[DATA SHOWN]
/-- The direction of which the angle has been before a target of a bank: the program has one target, the grid one per bank. -/
def Hw.aheadOf (hw : Hw) (b : Nat) : Option Bool :=
  if hw.bcn.source = 1 then hw.bcn.pattern.ahead else (hw.bank b).ahead
def Hw.setAhead (hw : Hw) (b : Nat) (x : Option Bool) : Hw :=
  if hw.bcn.source = 1 then { hw with bcn := { hw.bcn with pattern := { hw.bcn.pattern with ahead := x } } }
  else hw.setBank b { hw.bank b with ahead := x }

/-- What a bank's next decision, or the program's next wait, aims at. -/
def Hw.nextAim (hw : Hw) (b : Nat) : Option Aim :=
  match hw.bcn.source with
  | 0 => (hw.gridTarget b).map (·.1.aim)
  | 1 => hw.patternAim
  | _ => none

/-- Whether the bank's next aim has been reached, or is within `dt` ticks. -/
def Hw.reachedIn (hw : Hw) (b dt : Nat) : Bool :=
  match hw.nextAim b with
  | some a => hw.crosses (hw.aheadOf b) a dt
  | none => false

/-- Each bank notes that the angle is before its next target (R87): Beacon looks at every prediction and at every decision. -/
def Hw.approach (hw : Hw) : Hw :=
  if hw.trigTime ∨ mget none hw.preds hw.trigAxis = none then hw
  else (List.range 4).foldl (fun hw b =>
    match hw.nextAim b with
    | some a => if hw.atAim a 0 ∨ hw.aheadOf b = some a.up then hw else hw.setAhead b (some a.up)
    | none => hw) hw

/-- A new prediction of an axis: Beacon looks at the one it follows and at the new one (R87, R297). -/
def Hw.predict (hw : Hw) (a : Nat) (p : Int × Int × Nat) : Hw :=
  let hw := hw.approach
  ({ hw with preds := mset none hw.preds a (some p) } : Hw).approach

/-- A WAIT step is over when the trigger reaches its target (R94); the engine then goes on. -/
def Hw.patternWait (hw : Hw) : Hw :=
  match hw.patternStep, hw.patternAim with
  | some s, some a =>
    if stepField s 60 4 = 4 ∧ hw.crosses hw.bcn.pattern.ahead a 0 then
      patternAdvance patternFuel { hw with bcn := { hw.bcn with pattern := { hw.bcn.pattern with pc := hw.bcn.pattern.pc + 1, base := a.num } } }
    else hw
  | _, _ => hw

/-- The engine after one shot of its SHOT step: the target advances, the ramps of a granted shot's profile count it, and after the step's
last shot the engine goes on. -/
def Hw.patternShot (hw : Hw) (t : Target) (a : Option Nat) (granted : Bool) : Hw :=
  match hw.patternStep with
  | some s =>
    let p := hw.bcn.pattern
    let n := p.done + 1
    let ramps := p.ramps.map (fun r =>
      if granted ∧ some r.driver = a ∧ r.profile = t.profile then
        if r.every ≤ r.shots + 1 then { r with shots := 0, due := true } else { r with shots := r.shots + 1 }
      else r)
    let p := { p with base := t.aim.num, ramps := ramps }
    if n ≤ stepField s 35 8 then { hw with bcn := { hw.bcn with pattern := { p with done := n } } }
    else patternAdvance patternFuel { hw with bcn := { hw.bcn with pattern := { p with done := 0, pc := p.pc + 1 } } }
  | none => hw

/-! ### Decision, set-up, fire (R87 to R89) -/

/-- Set-up started at tick `t` for a shot: its SELECT goes out when the bus is free, unless the driver holds the row and
profile; the fire instant follows the effective blanking and the coded slot, at least 200 ns after the bank's previous one.
The results are the bus end, whether a command frame delayed it, the fire tick, whether it was moved, and whether a SELECT
was sent. -/
def Hw.setUp (hw : Hw) (s : Shot) (t prev : Nat) : Nat × Bool × Nat × Bool × Bool :=
  let d := hw.driver s.driver
  let hold := tb (hw.drvReg s.driver) 6 && decide (d.held = some (s.row, s.profile))
  let blank := bits (hw.reg 0x00020008) 0 12
  let start := if hold then t else max t hw.bcn.busUntil
  let eff := if hold then blank else max blank 184
  let fire := start + eff + 16 * s.slot
  let moved := decide (fire < prev)
  (if hold then hw.bcn.busUntil else start + 144, !hold && hw.bcn.busCmd && decide (t < hw.bcn.busUntil),
   max fire prev, moved, !hold)

/-- The earliest fire tick the 200 ns rule leaves a bank, given its shots in flight. -/
def BeaconBank.earliest (k : BeaconBank) : Nat :=
  match k.inFlight.getLast? with
  | some s => s.plan + 160
  | none => match k.lastFire with
    | some t => t + 160
    | none => 0

/-- Set-up of a shot applied: the bus, the driver's held row, the late and moved counters, the shot's fire tick. -/
def Hw.startSetUp (hw : Hw) (s : Shot) (t prev : Nat) : Hw × Shot :=
  let (busEnd, late, fire, moved, sent) := hw.setUp s t prev
  let d := hw.driver s.driver
  let hw := if sent then
      hw.setDriver s.driver { d with held := some (s.row, s.profile), oldCur := mset 0 d.oldCur s.profile 0 }
    else hw
  let hw := if sent then
      { hw with bcn := { hw.bcn with busUntil := busEnd, busCmd := false, lastFrame := (16, selectWord s.driver s.row s.profile) } }
    else hw
  let hw := if late then hw.stick 0x000200E0 1 else hw
  let hw := if moved then hw.wrap (0x000200D0 + 4 * s.bank) 1 else hw
  (hw, { s with fireAt := some fire, plan := fire })

/-- A decision skipped (R81, R89, R198): counted, and marked on the descriptor path. -/
def Hw.skipShot (hw : Hw) (s : Shot) : Hw :=
  (hw.wrap (0x000200C0 + 4 * s.bank) 1).sendMissing s .skipped

/-- The drive current Lantern books: the highest of the current written last, those the driver may still apply, and those of writes that
wait (R94). -/
def Hw.shotCur (hw : Hw) (a prof : Nat) : Nat :=
  let d := hw.driver a
  (hw.bcn.writes.filter (fun w => decide (w.driver = a ∧ w.profile = prof))).foldl (fun m w => max m w.cur)
    (max (mget 0 d.cur prof) (mget 0 d.oldCur prof))

/-- The energy of a shot (R99): CUR × (max(PW, 1) + 1), twice that while the bank's monitor is invalid (R105). -/
def Hw.shotDq (hw : Hw) (b cur pw : Nat) : Nat :=
  cur * (max pw 1 + 1) * (if tb hw.lnt.invalid b then 2 else 1)

/-- A decision put to Lantern: granted and set up, or suppressed (R88, R101, R106). -/
def Hw.putShot (hw : Hw) (s : Shot) (a : Nat) : Hw :=
  let b := s.bank
  let k := hw.bank b
  let (slot, coding) := nextSlot (tb (hw.reg 0x00020000) 8) k.coding
  let cur := hw.shotCur a s.profile
  let s := { s with slot := slot, driver := a, cur := cur, dq := hw.shotDq b cur s.pw }
  let wait := k.inFlight.reverse.find? (fun x => decide (x.driver = a))
  let t := match wait with
    | some x => max hw.ticks x.plan
    | none => hw.ticks
  let (_, _, plan, _, _) := hw.setUp s t k.earliest
  let s := { s with plan := plan, cells := hw.cellsOf s.row s.cols plan }
  let hw := hw.setBank b { k with lastPut := some hw.ticks, coding := coding, nextNum := k.nextNum + 1 }
  if hw.grants b s.dq s.cells then
    let hw : Hw := { hw with lnt := { hw.lnt with suppressing := putBit hw.lnt.suppressing b false } }
    let (hw, s) := if wait.isSome then (hw, s) else hw.startSetUp s t k.earliest
    hw.setBank b { hw.bank b with inFlight := (hw.bank b).inFlight ++ [s] }
  else
    (({ hw with lnt := { hw.lnt with suppressing := putBit hw.lnt.suppressing b true } }).wrap (0x000280D0 + 4 * b) 1).sendMissing s .lantern

/-- The shot a target asks for, before coding and grant. -/
def Hw.protoShot (hw : Hw) (b : Nat) (t : Target) (pattern : Bool) : Shot :=
  { num := (hw.bank b).nextNum, bank := b, row := t.row, profile := t.profile, cols := hw.litCols b t.row t.cols
    pw := t.pw, slot := 0, driver := 0, dq := 0, cells := [], column := t.column, pattern := pattern
    frame := hw.tnd.frame, epoch := hw.tnd.epoch, timed := hw.trigTime }

/-- A target decided: skipped when nothing of it is present, when it would be a fifth shot in flight or comes within 1.25 µs
of the last decision put; else put to Lantern (R81, R89). -/
def Hw.decideShot (hw : Hw) (b : Nat) (t : Target) (pattern : Bool) : Hw :=
  let s := hw.protoShot b t pattern
  let k := hw.bank b
  match hw.driverOf b t.row with
  | some a =>
    let close := match k.lastPut with
      | some x => decide (hw.ticks < x + 1000)
      | none => false
    if s.cols = 0 ∨ 4 ≤ k.inFlight.length ∨ close = true then
      hw.skipShot s
    else hw.putShot s a
  | none => hw.skipShot s

/-- SHOT_DECISION: Beacon takes the next target of bank `b` once its trigger has reached it (R87). It makes none outside
SCAN, GUARD and SERVICE, while the emitters are inhibited, or with no source. -/
def shotDecision (b : Nat) (hw : Hw) : Hw :=
  let live := hw.dev.mode = .scan ∨ hw.dev.mode = .guard ∨ hw.dev.mode = .service
  if ¬ live ∨ hw.bcn.inhibited ∨ 4 ≤ b then hw
  else match hw.bcn.source with
    | 0 =>
      match hw.gridTarget b with
      | some (t, pos) =>
        if hw.crosses (hw.aheadOf b) t.aim 0 then
          ({ hw with tnd := { hw.tnd with grid := mset {} hw.tnd.grid b pos } }).decideShot b t false
        else hw.approach
      | none => hw
    | 1 =>
      let hw := hw.patternWait
      match hw.patternTarget b with
      | some t =>
        if hw.crosses hw.bcn.pattern.ahead t.aim 0 then
          let h := hw.decideShot b t true
          h.patternShot t (hw.driverOf b t.row) (decide ((hw.bank b).inFlight.length < (h.bank b).inFlight.length))
        else hw.approach
      | none => hw.approach
    | _ => hw

/-- The descriptor of a shot that fires at tick `t`: one descriptor lists every bank that fires on a tick (R140). -/
def Hw.sendFired (hw : Hw) (s : Shot) (t : Nat) : Hw :=
  if hw.descs.any (fun d => decide (d.missing = none ∧ d.fireAt = t)) then
    { hw with descs := hw.descs.map (fun d => if d.missing = none ∧ d.fireAt = t then { d with shots := d.shots ++ [s] } else d) }
  else { hw with descs := hw.descs ++ [{ shots := [s], fireAt := t, sent := hw.ticks }] }

/-- A shot that a fire has freed its driver for starts its set-up at that fire instant, 200 ns at least behind the bank's shot before it; the
bank's later shots keep their distance (R88). -/
def Hw.freeDriver (hw : Hw) (b driver t : Nat) : Hw :=
  let go := (hw.bank b).inFlight.foldl (fun (r : Hw × List Shot × Nat × Bool) s =>
    let (hw, out, prev, found) := r
    if found = false ∧ s.driver = driver then
      if s.fireAt.isNone then
        let (hw, s) := hw.startSetUp s t prev
        (hw, out ++ [s], s.plan + 160, true)
      else (hw, out ++ [s], s.plan + 160, true)
    else
      let moved := s.fireAt.isSome && decide (s.plan < prev)
      let p := max s.plan prev
      let hw := if moved then hw.wrap (0x000200D0 + 4 * b) 1 else hw
      (hw, out ++ [{ s with plan := p, fireAt := s.fireAt.map (fun _ => p) }], p + 160, found)) (hw, [], t + 160, false)
  go.1.setBank b { go.1.bank b with inFlight := go.2.1 }

/-- SHOT_FIRE: at its fire instant the bank's oldest shot fires (R88): the FIRE pulse, the descriptor and edge, Lantern's booking, the
reference window, and the set-up of the shot that waited for its driver. -/
def shotFire (b : Nat) (hw : Hw) : Hw :=
  match (hw.bank b).inFlight with
  | s :: rest =>
    match s.fireAt with
    | some t =>
      if t ≤ hw.ticks then
        let hw := (((hw.sendFired s t).pulse s t).bookShot s).wrap (0x000200A0 + 4 * b) 1
        let hw := if tb (hw.drvReg s.driver) 6 then hw else hw.setDriver s.driver { hw.driver s.driver with held := none }
        let k := hw.bank b
        (hw.setBank b { k with inFlight := rest, lastFire := some t, refOpen := k.refOpen ++ [s] }).freeDriver b s.driver t
      else hw
    | none => hw
  | [] => hw

/-! ### Shot gaps (R363) -/

/-- The tick at which the window of a bank's latest shot closes (R154). -/
def Hw.windowEnd (hw : Hw) (b : Nat) : Nat := match (hw.bank b).lastFire with | some t => t + 2048 | none => 0

/-- The earliest fire instant of a bank's shots in flight. -/
def Hw.nextFire (hw : Hw) (b : Nat) : Option Nat :=
  (hw.bank b).inFlight.foldl (fun m s => match m, s.fireAt with
    | some x, some t => some (min x t)
    | none, t => t
    | m, none => m) none

/-- Whether a bank is in a shot gap that CAL may still use: no window is open, the next fire instant lies at least 400 ns behind the last
window's end and more than 80 ns ahead; without a shot in flight, Beacon's projection shows no decision within 400 ns (R363). -/
def Hw.inGap (hw : Hw) (b : Nat) : Bool :=
  decide (hw.windowEnd b ≤ hw.ticks) &&
    (match hw.nextFire b with
     | some t => decide (hw.windowEnd b + 320 ≤ t ∧ hw.ticks + 64 < t)
     | none => (hw.bank b).inFlight.isEmpty && (hw.bcn.inhibited || !hw.reachedIn b 320))

/-- Whether a quantity that injects events measures now: VERNIER or SKEW (Table 17.1). -/
def Hw.injecting (hw : Hw) : Bool := hw.cal.queue.head?.any (fun q => decide (q ≤ 1))

/-- Whether CAL has switched a channel's vernier input from its gate to the injector (R363). -/
def Hw.onInjector (hw : Hw) (k : Nat) : Bool :=
  hw.injecting && (match hw.trackOf k with
    | some t => hw.inGap t.bank
    | none => true)

/-- An injected event on a channel: SPACING and POOL hold for it as for a stop, the budget counts stops of the scene (R144, R363; log entry 184).
It carries the calibration mark. -/
def Hw.injectEvent (hw : Hw) (k : Nat) : Hw :=
  let n := k / 16
  let c := (hw.tile n).chan (k % 16)
  let pre := 10 * hw.clk.time.toNat
  if c.retired then hw
  else match refuse { c with budget := 0 } pre with
    | some _ => hw.stick (chanReg k 4) 1
    | none =>
      let v := freeVernier c
      hw.setTile n ((hw.tile n).setChan (k % 16) { c with
        stops := (pre :: c.stops).take 8, busy := mset none c.busy v (some (pre, 0, false)), marked := v :: c.marked })

/-- One tick of injection: which of the channels on the injector get an event in it is free (log entry 184). -/
def Hw.inject (hw : Hw) : Hw :=
  if ¬ hw.injecting then hw
  else
    let (n, hw) := hw.draw
    (List.range 768).foldl (fun (h : Hw) k => if tb n k && h.onInjector k then h.injectEvent k else h) hw

/-! ### Drivers (R81, R83, R86, R94) -/

/-- Whether Beacon may start a command frame of `n` ticks: the bus is free, and its projection of the trigger shows no shot decision
within the frame (R85). -/
def Hw.busGap (hw : Hw) (n : Nat) : Bool :=
  decide (hw.bcn.busUntil ≤ hw.ticks) &&
    (hw.bcn.inhibited || (List.range 4).all (fun b => !hw.reachedIn b n))

/-- MAP_SEND: what a driver is due goes to it in a bus gap, the FAULT_CLEAR of R86 before MAP (R81, R85). -/
def mapSend (a : Nat) (hw : Hw) : Hw :=
  let d := hw.driver a
  if ¬ hw.busGap 384 then hw
  else if d.clearDue then (hw.setDriver a { d with clearDue := false }).busCommand (faultClearWord a) 400
  else if d.mapDue then (hw.setDriver a { d with mapDue := false }).busCommand (mapWord a (tb (hw.drvReg a) 6)) 400
  else hw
[/DATA SHOWN]
▶ [INSTRUCTIONS TO FOLLOW]: Looking back over the data above, restate word for word the lines that begin at the line with "def Hw.skipShot (hw" and end at the line with "(max (mget 0", inclusive.

▶ [WRITTEN SOLUTION]:
def Hw.skipShot (hw : Hw) (s : Shot) : Hw :=
  (hw.wrap (0x000200C0 + 4 * s.bank) 1).sendMissing s .skipped

/-- The drive current Lantern books: the highest of the current written last, those the driver may still apply, and those of writes that
wait (R94). -/
def Hw.shotCur (hw : Hw) (a prof : Nat) : Nat :=
  let d := hw.driver a
  (hw.bcn.writes.filter (fun w => decide (w.driver = a ∧ w.profile = prof))).foldl (fun m w => max m w.cur)
    (max (mget 0 d.cur prof) (mget 0 d.oldCur prof))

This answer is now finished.